Think about it this way: Imagine a news story about a sexual assault, and the report goes on to note that the person charged with it had previously convicted of an indecent exposure offense, but was only given a short course of probation (meaning a “slap on the wrist”) by the Judge in that case.

No Judge wants to be that Judge….

Thus, the operating principle underlying everything the court system does, especially in IE cases, is “better safe than sorry.”

The good news here, especially for anyone facing a 1st time indecent exposure or aggravated indecent exposure charge, is that jail can almost always be avoided.

For anyone who has been losing sleep over the prospect of getting locked up for an IE charge, this news can be so unburdening that they don’t really care about anything else.

But they should.

That’s because the bad news is that being required to complete extensive counseling IS a very realistic possibility for anyone convicted of an indecent exposure offense.

Remember, the courts always think in terms of better safe than sorry…

My professional interest in IE cases goes a bit deeper than just as a criminal attorney. My undergraduate degree is in psychology, and years after becoming a lawyer, I went back to the University campus and completed a post-graduate program of addiction studies (a more specialized field under the larger umbrella of psychology) that included sexual addictions and related pathologies.

Thus, in addition to the lawyer in me wanting to protect my clients from getting hammered, the part of me that has the education and interest in psychology wants to make sure that none of them is treated by the courts for having inclinations or problems that aren’t really there, and that anyone who needs assistance gets the right help.

Having handled more IE cases than I can count, and more than any other lawyer I know, I can say this with complete honesty: The overwhelming majority of our IE clients have NOT had any kind of underlying sexual delinquency problem that needed specialized counseling or treatment.

Most are one-time offenders who, once caught, are truly “scared straight.”

To be sure, my team and I have handled some pretty severe cases for repeat offenders who have had some kind of underlying psychological issues regarding exposing themselves, but those were far more the exception, rather than the rule.

The fact is, the average guy who gets charged with an IE offense was either just doing something stupid, got caught up in a compromising situation, or was or otherwise “acting out.”

Of course, the court, for its part, is going to make sure that anyone who was “acting out” finds more constructive ways to relieve his stress, and thats’s as it should be.

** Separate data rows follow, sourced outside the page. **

-- ==== Sys2Proof/Safety.lean ====
section
/-! DEFINITION. The terms in which claims about the block are made: which output is right for an exact sum, when
a state is settled, and what a caller takes from a list of requests. -/

namespace Sys2Proof.Machine

/-- `i -> (result, sat)` in the notation of R31, and the frame with it: from EVERY state the operation completes, gives
these two outputs and changes nothing else (R10, R40, R48). That the outcome shows in `taken` is the model's choice
(log 1). -/
abbrev Gives (i : Instr) (out : Word × Bool) : Prop :=
  ∀ s : State, exec i s = .next { s with taken := out }

/-- The integer `n` has no `k`-bit signed representation: its sum must be clamped (R34, R45). -/
abbrev OutOfRange (k : Nat) (n : Int) : Prop := n < -2 ^ (k - 1) ∨ 2 ^ (k - 1) - 1 < n

/-- The `k`-bit vector `r` shows the integer of `[-2^(k-1), 2^(k-1) - 1]` nearest to `n` (R36). -/
abbrev ShowsClamped {k : Nat} (r : BitVec k) (n : Int) : Prop :=
  r.toInt = max (-2 ^ (k - 1)) (min (2 ^ (k - 1) - 1) n)

/-- The outcome `out` is right for the request `(op, a, b)`, said of the numbers the ports stand for and not of the functions
that compute it (R36, R40, R48). -/
abbrev RightOutcome (op : Selector) (a b : Word) (out : Word × Bool) : Prop :=
  (op = 0 →
    ShowsClamped out.1 (a.toInt + b.toInt) ∧
    (out.2 = true ↔ OutOfRange 32 (a.toInt + b.toInt))) ∧
  (op = 1 →
    ShowsClamped (out.1.extractLsb' 0 16) ((a.extractLsb' 0 16).toInt + (b.extractLsb' 0 16).toInt) ∧
    ShowsClamped (out.1.extractLsb' 16 16) ((a.extractLsb' 16 16).toInt + (b.extractLsb' 16 16).toInt) ∧
    (out.2 = true ↔
      OutOfRange 16 ((a.extractLsb' 0 16).toInt + (b.extractLsb' 0 16).toInt) ∨
      OutOfRange 16 ((a.extractLsb' 16 16).toInt + (b.extractLsb' 16 16).toInt)))

/-- What was taken last is the right outcome for the request now on the input ports: `result` and `sat` "belong to the same
triple" as the inputs held (R77). -/
abbrev Settled (s : State) : Prop := RightOutcome s.op s.a s.b s.taken

/-! ### The source's six testable properties (spec/43_block_function.md R65), one definition a row -/

/-- Row 1, "Idempotent boundary" (R43): zero is an identity of the scalar operation. -/
def IdempotentBoundary : Prop := ∀ a : Word, Gives (.qadd a 0) (a, false)

/-- Row 2, "Symmetric saturation" (R44). -/
def SymmetricSaturation : Prop :=
  Gives (.qadd 0x7FFFFFFF 0x7FFFFFFF) (0x7FFFFFFF, true) ∧ Gives (.qadd 0x80000000 0x80000000) (0x80000000, true)

/-- Row 3, "No false positives", in the exact form of R45: an in-range exact sum is given as it is, unsaturated. -/
def NoFalsePositives : Prop :=
  ∀ a b : Word, ¬ OutOfRange 32 (a.toInt + b.toInt) →
    ∃ r, Gives (.qadd a b) (r, false) ∧ r.toInt = a.toInt + b.toInt

/-- Row 4, "Packed lane independence" (R52): only the low lane saturates, and the high lane stays 0. -/
def PackedLaneIndependence : Prop :=
  Gives (.qadd16 0x00007FFF 0x00000001) (0x00007FFF, true) ∧
  qadd16Lane (loLane 0x00007FFF) (loLane 0x00000001) = (0x7FFF, true) ∧
  qadd16Lane (hiLane 0x00007FFF) (hiLane 0x00000001) = (0, false)

/-- Row 5, "Literal scenario (reference test 1)" (R41). -/
def ReferenceTestOne : Prop := Gives (.qadd 0x7FFFFFFF 0x7FFFFFFF) (0x7FFFFFFF, true)

/-- Row 6, "Literal scenario (reference test 2)", with the low halfword as R53 closes it. -/
def ReferenceTestTwo : Prop :=
  Gives (.qadd16 0x7FFFFFFF 0x7FFFFFFF) (0x7FFFFFFE, true) ∧ hiLane 0x7FFFFFFE = 0x7FFF

/-! ### Lists of requests -/

/-- What a caller takes when it presents the requests of a list one after another and makes one evaluation of each
(R25, R60). A stop would end the list. -/
def serve : List Request → State → List (Word × Bool)
  | [], _ => []
  | r :: rs, s =>
    match step (s.present r) with
    | .next t => t.taken :: serve rs t
    | .fault _ => []
    | .refused _ => []

end Sys2Proof.Machine
end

One circumstance that’s not all too uncommon involves men going to places where other men are known to gather for sexual liaisons. Sometimes, these turn out to be sting operations run by law enforcement.

Other times, one man might misread what he assumed was the interest of another, and the police wind up getting called.

Sometimes, the police may just show up at what turns out to be the wrong time for everyone involved.

Indeed, we’ve had cases where married couples have been caught with partners who weren’t their spouses having relations in a vehicle.

Yet for all of those, lots of case simply involve straight-out flashing.

At the end of the day, though, almost all IE cases fall into 1 of 3 categories:

1. Flashing for the sake of flashing;

2. Exposing one’s self for the purpose of demonstrating sexual interest in the hopes of reciprocation, and

3. Getting caught having some kind of sexual relations with another.

Sticking with the numbers and categories for a moment, it’s also true that people who get caught engaging in these behaviors are almost always 1 of 2 types:

1. Those who will NEVER do anything like that again (thankfully, the majority), and

2. Those who will, even though they may be “scared off” for awhile.

When questioned about the incident that got them in trouble, nearly every last person caught up in an exposure situation (especially the 1st type) will insist they never intended to actually hurt anyone, even though they’ll admit, when called on it, that flashing an unsuspecting and/or an uninterested person is a kind of harm.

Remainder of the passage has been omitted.